Another common style of query is an _aggregation_, which is a summary of information across multiple records, rather than the raw records themselves.

For instance, suppose we want to compute the GPA for each unique GT ID from the `Takes` table. Here is a query that does it:

In [None]:
query = '''
    select gtid, avg (grade)
        from Takes
        group by gtid
'''

for match in c.execute (query):
    print (match)

**Exercise 3** (2 points). Define a query to compute the _average_ GPA of every student.
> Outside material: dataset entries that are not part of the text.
-- ==== Sys2Proof/Machine/Alu.lean ====
section
/-! DEFINITION. The integer units `ia` and `ib` (spec/04_scalar_control_ops.md R102 to R107): one result, of latency 1, from the
latches `a`, `b` and `t`; no operation traps. -/

set_option autoImplicit false
set_option Elab.async false

namespace Sys2Proof.Machine

/-! ## The results -/

/-- A truth value as 1 or 0. -/
def flag (b : Bool) : Word := if b then 1 else 0

/-- Bits [31:0] of a register. -/
def low32 (w : Word) : HWord := w.setWidth 32

/-- Number of set bits. -/
def popCount (t : Word) : Nat := ((List.range 64).filter fun i => bit t i).length

/-- Number of zero bits above the highest set bit (R105). -/
def leadingZeros (t : Word) : Nat := if t == 0 then 64 else 63 - Nat.log2 t.toNat

/-- Number of zero bits below the lowest set bit (R105). -/
def trailingZeros (t : Word) : Nat := ((List.range 64).find? fun i => bit t i).getD 64

/-- Length of the field that a control word names, clipped to the word (R106). -/
def fieldLen (t : Word) : Nat := min (bits t 14 8) (64 - bits t 5 0)

/-- `ext` and `extu` (R106). -/
def extField (a t : Word) (signed : Bool) : Word :=
  let p := bits t 5 0
  let l := fieldLen t
  if l == 0 then 0 else if signed then sext (a.toNat / 2 ^ p) l else zext (a.toNat / 2 ^ p) l

/-- `ins` (R106). -/
def insField (a b t : Word) : Word :=
  let p := bits t 5 0
  let l := fieldLen t
  if l == 0 then a else setBits a (p + l - 1) p b.toNat

/-! ## The operations, on either unit `u`, from its latches -/

/-- An integer operation: `.q` receives the result in the next cycle (R20, R102). -/
def alu (u : FU) (f : Word → Word → Word → Word) (s : State) : Res :=
  let l := s.lat u
  .ok (s.complete u (f l.a l.b l.t) 0)

/-- `add` (R103): a + t, wrapping modulo 2^64. -/
def aluAdd (a _ t : Word) : Word := a + t

/-- `sub` (R103): a − t, wrapping. -/
def aluSub (a _ t : Word) : Word := a - t

/-- `and` (R103): bitwise a and t. -/
def aluAnd (a _ t : Word) : Word := a &&& t

/-- `or` (R103): bitwise a or t. -/
def aluOr (a _ t : Word) : Word := a ||| t

/-- `xor` (R103): bitwise a xor t. -/
def aluXor (a _ t : Word) : Word := a ^^^ t

/-- `andn` (R103): a and not t. -/
def aluAndn (a _ t : Word) : Word := a &&& ~~~t

/-- `sll` (R103): a shifted left by BITS(t, 5, 0). -/
def aluSll (a _ t : Word) : Word := a <<< bits t 5 0

/-- `srl` (R103): a shifted right by BITS(t, 5, 0), zeros in. -/
def aluSrl (a _ t : Word) : Word := a >>> bits t 5 0

/-- `sra` (R103): a shifted right by BITS(t, 5, 0), copies of bit 63 in. -/
def aluSra (a _ t : Word) : Word := a.sshiftRight (bits t 5 0)
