-- ==== Sys2Proof/Machine/Exchange.lean ====
section
/-! DEFINITION. Supersteps and the exchange (spec/08_system_ops.md R222; spec/11_execution_model.md R294 to R299), and the dispenser
(spec/11 R300 to R302). -/

set_option autoImplicit false
set_option Elab.async false

namespace Sys2Proof.Machine

/-! ## Plans (R294, R295) -/

/-- The party ID of a job's slack group (R377, R378). -/
def slackParty : Nat := 5 * 2 ^ 16 + 0xFF

/-- The core's position in its role (R294). -/
def State.rolePlace (s : State) (e : List Byte) : Nat :=
  let p := roleDw e 2
  match roleKind e with
  | 0 => (s.core.row - bits p 12 8) * (bits p 36 32 + 1) + (s.core.col - bits p 20 16)
  | _ => s.core.cidx - bits p 47 40

/-- A plan entry (R295). -/
structure PlanEntry where
  slot : Nat
  op : Nat
  peer : Nat
  loff : Nat
  roff : Nat
  len : Nat
  deriving DecidableEq, Repr

/-- The entry of sixteen bytes. -/
def planEntry (bs : List Byte) : PlanEntry :=
  ⟨stField bs 0 2, stField bs 2 1, stField bs 4 4, stField bs 8 2, stField bs 10 2, stField bs 12 2⟩

/-- A PEER that stands on this device: its logical die, row and column. -/
def PlanEntry.place (e : PlanEntry) : Nat × Nat × Nat := (e.peer / 2 ^ 8 % 16, e.peer / 2 ^ 12 % 32, e.peer / 2 ^ 17 % 32)

/-- The logical device of PEER. -/
def PlanEntry.dev (e : PlanEntry) : Nat := e.peer % 256

/-- An entry breaks R295 for the core in focus; `low` is the slot of the entry before it. The berths of a peer on another device are those
of its place on this one, since every device uses the same roles (R287). -/
def State.entryBad (s : State) (r low : Nat) (bs : List Byte) : Bool :=
  let e := planEntry bs
  let (d, row, col) := e.place
  let peer := (s.job r).computeAt d row col
  let range := (e.roff * 32, (e.roff + e.len) * 32)
  stField bs 3 1 != 0 || stField bs 14 2 != 0 || (e.op != 1 && e.op != 2) || decide (e.slot < low) || decide (2 ^ 22 ≤ e.peer) || e.len == 0 ||
    decide (0x2C000 < (e.loff + e.len) * 32) || decide (0x2C000 < range.2) || !s.inSpan r e.dev d row col ||
    ((e.dev == s.myDev r && decide (peer = s.coreId)) || (List.range 16).any fun b => match s.berthAt peer b with
      | some k => meets range (k.base, k.base + k.n * k.slotb)
      | none => false)

/-- A plan's bytes up to its terminator, or none where it breaks R295. -/
def State.planBytes (s : State) (r addr : Nat) : Nat → Nat → Nat → Option (List Byte)
  | 0, _, _ => none
  | fuel + 1, i, low => match s.readRec r (addr + 16 * i) 16 with
    | none => none
    | some bs =>
      if bs.all (fun b => b == 0) then some []
      else if s.entryBad r low bs then none
      else (State.planBytes s r addr fuel (i + 1) (planEntry bs).slot).map fun rest => bs ++ rest

/-- The address of the plan of an index for the core in focus: none where the record does not fill the index, and an error with an
address where the directory cannot be read. -/
def State.planAddr (s : State) (r role index : Nat) : Except Nat (Option Nat) :=
  match s.roleEntry r role with
  | none => .ok none
  | some e =>
    let dir := bits (roleDw e 5) 51 0
    if roleDw e 5 == 0 then .ok none
    else match s.readRec r (dir + 16 * index) 16 with
      | none => .error (dir + 16 * index)
      | some bs =>
        if stField bs 0 8 == 0 then .ok none else .ok (some (stField bs 0 8 + s.rolePlace e * stField bs 8 4))

/-! ## Arriving (R222) -/

/-- `slack` (R222). The plan read at the trigger is kept while the slot waits. -/
def sySlack (s : State) : Res :=
  let t := (s.lat .sy).t
  match s.handed with
  | some v => .ok (s.launch .sy 1 2 2 v 0)
  | none => match s.core.ctx with
    | none => .trap trapIllegalOp t
    | some x =>
      if s.core.cur != 0 || bits t 63 4 != 0 || !s.recSS x.record then .trap trapIllegalOp t
      else match s.planAddr x.record x.role (bits t 3 0) with
        | .error a => .trap 0x14 (w64 a)
        | .ok none => .trap trapIllegalOp t
        | .ok (some a) => match s.planBytes x.record a 1024 0 0 with
          | none => .trap 0x14 (w64 a)
          | some bs => s.ordered fun s =>
            if s.msgs.any (fun m => m.src == s.coreId && m.slot == s.core.cur.val) || s.core.mq.cmds.any (fun m => m.cls == 6) then .stall
            else (s.block .sy 1 6 2 slackParty 0xFF).holding bs

/-- A slot waits in `slack`. -/
def Slot.atSlack (t : Slot) : Bool := match t.wait with
  | some w => w.unit == FU.sy && w.opc == 1 && w.value.isNone
  | none => false

/-- Every member of the slack group has arrived: slot 0 of every core of the job (R378). -/
def State.allAtSlack (s : State) (r : Nat) : Bool :=
  !(s.job r).cores.isEmpty && (s.job r).cores.all fun c => ((s.coreAt c).slot 0).atSlack

/-! ## Routes (R296) -/

/-- The steps from `a` to `b`: each place left and the direction, up or down. -/
def stepsTo (a b : Nat) : List (Nat × Bool) :=
  if a ≤ b then (List.range (b - a)).map fun i => (a + i, true) else (List.range (a - b)).map fun i => (a - i, false)

/-- The number of a link: its class, die, two coordinates and direction. -/
def linkId (cls die x y : Nat) (up : Bool) : Nat := (((cls * 16 + die) * 64 + x) * 64 + y) * 2 + up.toNat

/-- The links of a route between compute cores, each given by die, row and column. -/
def routeLinks (a b : Nat × Nat × Nat) : List Nat :=
  let (da, ra, ca) := a
  let (db, rb, cb) := b
  if da == db then
    (stepsTo ca cb).map (fun p => linkId 0 da ra p.1 p.2) ++ (stepsTo ra rb).map fun p => linkId 1 da p.1 cb p.2
  else
    (stepsTo (da % 4) (db % 4)).map (fun p => linkId 2 (da / 4 * 4 + p.1) (ra / 16) 0 p.2) ++
      (stepsTo (da / 4) (db / 4)).map fun p => linkId 3 (p.1 * 4 + db % 4) (cb / 16) 0 p.2

/-- The physical die, row and column of a compute core. -/
def corePlace (id : CoreId) : Nat × Nat × Nat := (id.die, id.idx / 32, id.idx % 32)
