/-- The job in which the parties that a party names are read. -/
def State.namingJob (s : State) (p : Party) : Nat :=
  match classOf p.pid with
  | 6 => match look? s.queues (p.pid % 4096) with
    | some q => q.job.getD noJob
    | none => noJob
  | 7 =>
    let w := s.reg (.drcfg (p.pid / 2 ^ 20 % 16) (p.pid % 64))
    if bit w 62 then bits w 55 44 else noJob
  | _ => p.job

/-- A party that a party of job `r` names. A group is the same whatever the die field of its ID (R378). -/
def namedParty (r pid : Nat) : Party :=
  ⟨if classOf pid == 6 || classOf pid == 7 then noJob else r, if classOf pid == 5 then pid % 2 ^ 20 else pid⟩

/-! ## Groups and sets (R379, R382) -/

/-- Members of a group, as party IDs; none where the job does not declare it. -/
def State.groupMembers (s : State) (r g : Nat) : Option (List Nat) :=
  let j := s.job r
  if g == 0xFF then
    some ((j.cores.map fun c => partyOf c (s.coreAt c) 0).foldl insertNat [])
  else j.barMembers g

/-- A party is Blocked in kind 6 on a group. -/
def State.arrivedAt (s : State) (r g pid : Nat) : Bool :=
  let p : Party := ⟨r, pid⟩
  let w := (s.partyWait p).1
  let open_ := match s.coreOf p with
    | some (_, c, _) => match (c.slot (pid % 4)).wait with
      | some x => x.value.isNone
      | none => false
    | none => false
  [0, 1, 8].contains (classOf pid) && bit w 63 && bits w 62 59 == 6 && bits w 58 56 == 2 && bits w 7 0 == g && open_

/-- The parties that a wait in mode 1 or 2 names, ascending. -/
def State.waitMembers (s : State) (r mode rel : Nat) : List Nat :=
  if classOf rel == 5 then
    let ms := (s.groupMembers r (rel % 256)).getD []
    if mode == 2 then ms.filter fun p => !s.arrivedAt r (rel % 256) p else ms
  else (s.job r).sets.getD (rel % 4096) []

/-- The wait of a party as a chase reads it: its register, or, of a group, what stands for one. -/
def State.readWait (s : State) (p : Party) : Word :=
  if classOf p.pid == 5 then
    let g := p.pid % 256
    let j := s.job p.job
    let gen := if g == 0xFF then j.superstep else j.barGen.getD g 0
    w64 (2 ^ 63 + 6 * 2 ^ 59 + 2 * 2 ^ 56 + gen % 256 * 2 ^ 48 + p.pid % 2 ^ 24 * 2 ^ 24 + g)
  else (s.partyWait p).1

/-! ## States of a party (R384) -/

/-- A party as a chase finds it. -/
inductive PState where
  | outOfReach | dead | stopped | blocked | running
  deriving DecidableEq, Repr

/-- A thread party. -/
def isThread (p : Party) : Bool := [0, 1, 8].contains (classOf p.pid)

/-- The party is read within its job. -/
def jobBound (p : Nat) : Bool := [0, 1, 2, 3, 4, 5, 8, 11, 12].contains (classOf p)

/-- Every stage core of a stage party's cluster is dead. -/
def State.stageDead (s : State) (p : Party) : Bool :=
  let (hk, g) := s.stageOf p
  match s.stage p.job g with
  | none => false
  | some d =>
    let mine := (s.jobCores p.job).filter fun k => k.1.kind == .compute && hamperKey k.1 == hk && (k.2.ctx.map (·.role)) == some (stRole d)
    mine.all fun k => (k.2.ctx.map (·.dead)) == some true
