/-- VP_RMAX (R175): reduces the lanes by maximum. -/
def execVpRmax (h : Hdr) (s : State) : Out := execTrigger .vp 0x42 h (vecOp 0x42 (reduceOp false fmtsAll vRmax)) s

/-- VP_RMINU (R175): reduces integer lanes by unsigned minimum. -/
def execVpRminu (h : Hdr) (s : State) : Out := execTrigger .vp 0x43 h (vecOp 0x43 (reduceOp false fmtsInt vRminu)) s

/-- VP_RMAXU (R175): reduces integer lanes by unsigned maximum. -/
def execVpRmaxu (h : Hdr) (s : State) : Out := execTrigger .vp 0x44 h (vecOp 0x44 (reduceOp false fmtsInt vRmaxu)) s

/-- VP_PERM (R176): permutes lanes of a by indices in b. -/
def execVpPerm (h : Hdr) (s : State) : Out := execTrigger .vp 0x48 h (vecOp 0x48 (plainOp fmtsAll lat3 vPerm)) s

/-- VP_SHUF (R176): selects lanes from a and c by indices in b. -/
def execVpShuf (h : Hdr) (s : State) : Out := execTrigger .vp 0x49 h (vecOp 0x49 (plainOp fmtsAll lat3 vShuf)) s

/-- VP_ZIPLO (R176): interleaves the low halves of a and b. -/
def execVpZiplo (h : Hdr) (s : State) : Out := execTrigger .vp 0x4A h (vecOp 0x4A (plainOp fmtsAll lat3 (vZip false))) s

/-- VP_ZIPHI (R176): interleaves the high halves of a and b. -/
def execVpZiphi (h : Hdr) (s : State) : Out := execTrigger .vp 0x4B h (vecOp 0x4B (plainOp fmtsAll lat3 (vZip true))) s

/-- VP_UNZIPE (R176): takes the even lanes of a then b. -/
def execVpUnzipe (h : Hdr) (s : State) : Out := execTrigger .vp 0x4C h (vecOp 0x4C (plainOp fmtsAll lat3 (vUnzip false))) s

/-- VP_UNZIPO (R176): takes the odd lanes of a then b. -/
def execVpUnzipo (h : Hdr) (s : State) : Out := execTrigger .vp 0x4D h (vecOp 0x4D (plainOp fmtsAll lat3 (vUnzip true))) s

/-- VP_EXT (R177): extracts lane LANE of a to a scalar. -/
def execVpExt (h : Hdr) (s : State) : Out := execTrigger .vp 0x4E h (vecOp 0x4E (laneOp vExt)) s

/-- VP_INS (R177): replaces lane LANE of a with a scalar from b. -/
def execVpIns (h : Hdr) (s : State) : Out := execTrigger .vp 0x4F h (vecOp 0x4F (laneOp vIns)) s

/-- VP_DOT8 (R178): accumulates signed INT8 dot products of four into INT32 lanes. -/
def execVpDot8 (h : Hdr) (s : State) : Out := execTrigger .vp 0x50 h (vecOp 0x50 (dotOp (vDot8 true true))) s

/-- VP_DOT8U (R178): unsigned INT8 dot products into INT32 lanes. -/
def execVpDot8u (h : Hdr) (s : State) : Out := execTrigger .vp 0x51 h (vecOp 0x51 (dotOp (vDot8 false false))) s

/-- VP_DOT8SU (R178): signed by unsigned INT8 dot products. -/
def execVpDot8su (h : Hdr) (s : State) : Out := execTrigger .vp 0x52 h (vecOp 0x52 (dotOp (vDot8 true false))) s

/-- VP_EXP2 (R180): lane-wise BF16 base-2 exponential. -/
def execVpExp2 (h : Hdr) (s : State) : Out := execTrigger .vp 0x54 h (vecOp 0x54 (functionOp [7] vExp2)) s

/-- VP_LOG2 (R180): lane-wise BF16 base-2 logarithm. -/
def execVpLog2 (h : Hdr) (s : State) : Out := execTrigger .vp 0x55 h (vecOp 0x55 (functionOp [7] vLog2)) s

/-- VP_RCP (R180): lane-wise reciprocal, correctly rounded in BF16 or an 8-bit estimate in F32. -/
def execVpRcp (h : Hdr) (s : State) : Out := execTrigger .vp 0x56 h (vecOp 0x56 (functionOp [7, 8] vRcp)) s

/-- VP_RSQRT (R180): lane-wise reciprocal square root. -/
def execVpRsqrt (h : Hdr) (s : State) : Out := execTrigger .vp 0x57 h (vecOp 0x57 (functionOp [7, 8] vRsqrt)) s

/-- VP_NRCP (R181): newton reciprocal step 2 − a × b rounded once. -/
def execVpNrcp (h : Hdr) (s : State) : Out := execTrigger .vp 0x58 h (vecOp 0x58 (arithOp false true false [7, 8] lat5 vNrcp)) s

/-- VP_NRSQ (R181): newton reciprocal square root step (3 − a × b)/2. -/
def execVpNrsq (h : Hdr) (s : State) : Out := execTrigger .vp 0x59 h (vecOp 0x59 (arithOp false true false [7, 8] lat5 vNrsq)) s

end Sys2Proof.Machine
end

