-- ==== Sys2Proof/Machine/Move.lean ====
section
/-! DEFINITION. The move to a destination that starts no unit, the line pad, and the moves that are refused when they are decoded
(spec/01_transport_core.md R17; spec/03_encoding.md R86, R87, R92). -/

set_option autoImplicit false
set_option Elab.async false

namespace Sys2Proof.Machine

/-- MOVE (R17): the source's value is copied to the destination at the end of the bundle's cycle, where the guard takes it. -/
def execMove (h : Hdr) (dst : Dst) (s : State) : Out := execMoveTo h dst s

/-- LINE_PAD (R86): execution goes on at the next line's first word; nothing issues, no cycle passes, nothing is counted. After the
last line comes address 0 (DESIGN CHOICE, log 105). -/
def execLinePad (s : State) : Out :=
  .next (s.onSl fun t => { t with pc := w64 ((t.pc.toNat / 64 + 1) * 64 % 2 ^ 52), npc := w64 ((t.pc.toNat / 64 + 1) * 64 % 2 ^ 52),
                                  flow := .entered })

/-- A decode trap: taken at once where the move is a whole bundle, else noted for the bundle on the bus. -/
def illegalTrap (s : State) (code : Nat) (tval : Word) : Out :=
  match s.bus with
  | none => .next (enterTrap code tval s.sl.pc s)
  | some b => .next { s with bus := some { b.pop.2 with raised := b.raised <|> some (code, tval) } }

/-- ILLEGAL_OP (R87): a trigger whose OPC holds no operation traps with reason 15, after the checks that come before it
(R92). -/
def execIllegalOp (h : Hdr) (u : FU) (opc : BitVec 8) (s : State) : Out :=
  let h := renameHdr s.sl.csr.rpc h
  let w := moveWord h (portCode u .t) opc.toNat
  match s.soloFault h.src (some u) w with
  | some (code, tval) => illegalTrap s code tval
  | none => illegalTrap s trapIllegalOp (decodeTval 15 0 w)

/-- ILLEGAL_MOVE (R92): a move word that is illegal by itself traps with its reason; a port of a unit the core does not carry
gives reason 8 before reason 9. -/
def execIllegalMove (w : HWord) (reason : Nat) (s : State) : Out :=
  let k := s.coreId.kind
  let r := if reason == 9 && !(carried k (unitOfCode (fieldSrc w)) && carried k (unitOfCode (fieldDst w))) then 8 else reason
  illegalTrap s 0x01 (decodeTval r 0 (renameWord s.sl.csr.rpc w))

end Sys2Proof.Machine
end

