/-- A Stalled slot that is not the issuing one: Ready once its bundle can issue (R26). -/
noncomputable def State.recheck (s : State) : State :=
  let t := s.sl
  if t.run != .stalled then s
  else if t.bubble != 0 then s.onSl fun t => { t with bubble := t.bubble - 1, stall := t.stall + 1 }
  else if s.couldIssue then s.onSl fun t => { t with run := .ready, stall := 0 }
  else
    let va := t.pc.toNat / 64 * 64
    let s1 := if t.buffered.isNone && s.fetchWord t.pc.toNat == .miss && decide (s.fillCycles va ≤ t.stall) then s.fillLine va else s
    s1.onSl fun t => { t with stall := t.stall + 1 }

/-- The other slots of the core are looked at, and the core switches where it must; the slot has been selected for one core cycle more. -/
noncomputable def State.finishCycle (s : State) : State :=
  if s.core.dbg.halted || s.core.dbg.step then s
  else ([0, 1, 2, 3].foldl (fun (s : State) (n : Fin 4) => if n = s.core.cur then s else s.withCur n State.recheck)
    (s.onSl fun t => { t with issued := t.issued + 1 })).switchSlot

/-- The core as it stands when its issuing slot may issue: time has passed, waits have ended and async traps are taken; a step of the
debug module issues from its own slot (R487). -/
def State.toIssue (s : State) : State :=
  let s1 := s.tick.boundaries
  if s1.core.dbg.step then s1.onCore fun c => { c with cur := Fin.ofNat 4 c.dbg.slot } else s1

/-- One core cycle of the core in focus (R27). A halted, stopped or frozen core issues nothing (R236, R482, R490). -/
noncomputable def State.cycle (s : State) : Out :=
  let s1 := s.toIssue
  if s1.core.dbg.halted || s1.still s1.core then .next s1
  else if s1.core.swap != 0 then .next (s1.onCore fun c => { c with swap := c.swap - 1 })
  else onNext s1.issue State.finishCycle

/-! ## Events (log 3) -/

/-- An event comes about at its core and slot. A switch is the core's own. -/
def State.atEvent (s : State) (e : Event) : State :=
  let s1 := s.focus e.core
  if e.op = .stallSwitch then s1 else s1.onCore fun c => { c with cur := e.slot }

/-- After an event the core goes on with the slot that issued, unless the event has switched slots. -/
def State.afterEvent (cur : Fin 4) (e : Event) (s : State) : State :=
  if e.op = .stallSwitch then s else s.onCoreAt e.core fun c => if c.cur = e.slot then { c with cur := cur } else c

/-- Events that write no memory but by `State.storeOut`: what a die has yet to see stays so across them. After any other, every performed
store is seen everywhere (R333, R334; log 114). -/
def keepsUnseen : Instr → Bool
  | .storePerformed _ | .resultComplete _ | .stallSwitch => true
  | _ => false

/-- The event that the environment offers next comes about. -/
def State.event (s : State) (e : Event) (rest : List Event) : Out :=
  let s1 : State := { s with inbox := rest }
  onNext (exec e.op (s1.atEvent e)) fun t =>
    let u := State.afterEvent (s1.focus e.core).core.cur e t
    if keepsUnseen e.op then u else u.seeAll

/-- What every step closes with: queues and engines record their waits (R381), epochs are counted (R389), and key slot writes that have
waited are made (R501). -/
def State.afterStep (s : State) : State := s.noteParties.tallyEpochs.applyKeys

/-! ## Placing a word to fetch -/

/-- The words of a one-bundle program: the instruction, and, where it does not end its bundle, a move that does nothing. -/
def programWords (ws : List HWord) : List HWord :=
  let first := ws.headD 0
  let body := ws.take (1 + longWords first)
  if fieldE first then body else body ++ [0x80000000]

/-- A line of code whose rest is zero. -/
def codeLine (va : Nat) (ws : List HWord) : CodeLine := ⟨0, va, ws ++ List.replicate (16 - ws.length) 0⟩

/-- A core that carries the units that a move word names: the one in focus where it does. -/
def State.coreFor (s : State) (w : HWord) : CoreId :=
  let fits := fun (id : CoreId) => carried id.kind (unitOfCode (fieldSrc w)) && carried id.kind (unitOfCode (fieldDst w))
  ([s.coreId, coreZero, ⟨.quay, 0, 0⟩].find? fits).getD s.coreId

/-- A slot that issues from a line: nothing holds its next bundle back. -/
def Slot.issuing (t : Slot) (pc : Word) : Slot :=
  let t1 := t.setAct false
  { t1 with run := .issuing, pc := pc, npc := pc, flow := .entered, wait := none, reissue := [], after := none, bubble := 0, rep := [],
            pend := Pending.none, lats := t1.lats.map (fun l => { l with fly := none }),
            csr := { t1.csr with codelim := 0xFFFFFFFFFFFFF } }

/-- A core that issues from slot `cur`, with lines of code in its cache and no context. -/
def Core.issuing (c : Core) (pc : Word) (ls : List CodeLine) : Core :=
  let c1 := c.onSlot c.cur fun t => t.issuing pc
  { c1 with ctx := none, stopped := false, swap := 0, vq := [], icache := ls.foldl (putLine 256) c1.icache,
            dbg := { c1.dbg with halted := false, step := false } }

/-- The words stand where the core in focus fetches next. -/
def State.placeWords (s : State) (ws : List HWord) : State :=
  let w := ws.headD 0
  let s1 := ({ s with inbox := [], bus := none } : State).focus (s.coreFor w)
  let va := s1.sl.pc.toNat / 64 * 64
  let ls := if w == padWord then [codeLine va [w], codeLine (va + 64) [0x80000000]] else [codeLine va (programWords ws)]
  let s2 := s1.onCore fun c => c.issuing (w64 va) ls
  if bit (s2.reg (.dctl s2.coreId)) 15 then s2.setReg (.dctl s2.coreId) 0 else s2

end Sys2Proof.Machine
end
The code below will execute your query and store the results in a list `results2` of tuples, where each tuple is a `(name, gpa)` pair; thus, you should structure your query to match this format.

In [None]:
# Define an SQL `query` string that compute the GPA of every student:
# YOUR CODE HERE
raise NotImplementedError()

# Executes your `query`, producing `results2`:
c.execute (query)
results2 = c.fetchall ()

In [None]:
print ("Your results:", results2)

assert ('Vuduc', 2.0) in results2
assert ('Chau', 3.0) in results2
assert ('Sokol', 4.0) in results2
assert len (results2) == 3

print ("\n(Passed.)")

## Cleanup

As one final bit of information, it's good practice to shutdown the cursor and connection, the same way you close files.

In [None]:
c.close()
conn.close()